UH forced to forfeit football, baseball scholarships

Advertiser Staff

The University of Hawaii football and baseball programs will lose scholarships for failing to achieve a 50 percent graduation rate under the NCAA Academic Progress Rate, UH announced today.

UH football will forfeit five scholarships and baseball will lose 1.17 during the 2005-06 and/or 2006-07 academic year after falling short of the 925 benchmark required by the NCAA's APR. UH football was at 898 and baseball 890.

Division I-A programs, such as UH, are permitted a maximum of 85 scholarships in football and 11.7 in baseball. Because baseball is an equivalency sport, its scholarships may be divided among several players.

UH received the maximum penalty permitted in baseball. The maximum penalty in football is 9.

The NCAA Committee on Academic Performance instituted the APR requirements beginning in the 2003-04 academic year. These figures constitute a multi-year score, which includes the 2003-04 and 2004-05 academic years. The benchmark of 925 reflects a standard 50 percent graduation rate set by the NCAA.

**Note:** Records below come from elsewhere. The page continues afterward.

-- ==== Sys2Proof/Config.lean ====
section
/-! DEFINITION. The implementation parameters of the block (00_scope.md R8, R9) and the free values: what the
spec leaves open, as constants without a body. -/

namespace Sys2Proof

/-- The bits [15:0] that the command format gives the LEN field (30_encoding.md R80): the most that `LEN_W` can be. -/
def Config.lenWidth : Nat := 16

/-- The parameters the model takes as arguments (00_scope.md R8). -/
structure Config.Params where
  /-- `WB_CAP`, capacity of the wire buffer in bytes. -/
  wbCap : Nat
  /-- `PBUF_CAP`, capacity of the payload buffer in bytes. -/
  pbufCap : Nat
  /-- `LEN_W`, width of the command's LEN field in bits. -/
  lenW : Nat
  /-- `BUS_TIMEOUT_MS`, the timeout passed to every transport write and read. -/
  busTimeoutMs : Nat
  /-- `HEX_SENTINEL`, the byte a hex pair with an invalid digit decodes to. -/
  hexSentinel : Byte
deriving DecidableEq, Repr

/-- The values this hardware takes (00_scope.md R8). -/
def Config.defaults : Config.Params where
  wbCap := 256
  pbufCap := 256
  lenW := 16
  busTimeoutMs := 100
  hexSentinel := 0xFF#8

/-- The constraints `PBUF_CAP >= WB_CAP - 2` and `2^LEN_W - 1 >= WB_CAP` (00_scope.md R9), the first written
without the subtraction, and that the command format has room for LEN. Parameters that break one are refused
(60_exceptions.md R221, log 9). -/
abbrev Config.Params.Ok (p : Config.Params) : Prop :=
  p.wbCap ≤ p.pbufCap + 2 ∧ p.wbCap ≤ 2 ^ p.lenW - 1 ∧ p.lenW ≤ Config.lenWidth

/-- FREE VALUE (log 6): the byte of the `k`-th draw. Drawn for a payload cell that holds no value
(10_state.md R43: "The hardware transmits whatever the RAM holds") and for a host read of PBUF while BUSY
(20_memory.md R55: "an unspecified byte, which the model draws freely"). -/
opaque Config.freeByte : Nat → Byte

/-- FREE VALUE (log 12): the `k`-th free choice. It decides which of two faults that both apply to one host
access is the one recorded, where the spec gives no order between them. -/
opaque Config.freeChoice : Nat → Bool

end Sys2Proof
end

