-- ==== Sys2Proof/Machine/Checksum.lean ====
section
/-! DEFINITION. The checksum generators LRCG and CRCG (40_checksums.md R110-R120; log 16 for the CRC's bit order). -/

namespace Sys2Proof.Machine

/-- LRC_ACC after the bytes of `p`: the 8-bit sum, carries discarded (40_checksums.md R112). -/
def lrcAccumulate (p : List Byte) : Byte := p.foldl (fun acc b => acc + b) 0x00#8

/-- `LRC(p)`: the two's complement of the accumulator (40_checksums.md R112). -/
def lrc (p : List Byte) : Byte := ~~~ (lrcAccumulate p) + 1#8

/-- One shift of CRC_REG (40_checksums.md R116). -/
def crcBit (c : Half) : Half := if c.getLsbD 0 then (c >>> 1) ^^^ 0xA001#16 else c >>> 1

/-- `k` shifts of CRC_REG. -/
def crcShift : Nat → Half → Half
  | 0, c => c
  | k + 1, c => crcShift k (crcBit c)

/-- CRC_REG after one more byte: the byte into the low end, then 8 shifts (40_checksums.md R116). -/
def crcByte (c : Half) (b : Byte) : Half := crcShift 8 (c ^^^ b.setWidth 16)

/-- CRC_REG after the bytes of `p`, started from `c`. -/
def crcFrom (c : Half) (p : List Byte) : Half := p.foldl crcByte c

/-- `CRC16(p)`: initial register 0xFFFF, no final XOR (40_checksums.md R115, R116). -/
def crc16 (p : List Byte) : Half := crcFrom 0xFFFF#16 p

end Sys2Proof.Machine
end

"Scholarship reductions in any sport are not easy to accept," UH Athletic Director Herman Frazier said in a release. "I've spoken to the coaches of both sports involved and impressed on them a need for improvement to avoid these scholarship reductions in the future. Obviously, there are many different reasons for the shortfall, but there should be no excuses. We need to be better."

Men's basketball (922) also posted a score below the APR requirement. But the program will not be affected because of squad-size adjustment.

A total of 15 UH sports scored above the APR.

The sports were: men's tennis (985), women's swimming (985), women's tennis (984), men's volleyball (977), women's golf (975), women's soccer (968), men's golf (967), women's volleyball (966), women's basketball (959), women's water polo (957), softball (945), men's swimming (944), women's cross country (929), women's indoor track (927) and women's outdoor track (927).

The overall goal of measuring APRs is to encourage improved academic performance and help institutions examine admission policies, retention and graduation rates, as well as improve academic support for student-athletes. Only student-athletes on scholarship are factored into the APR.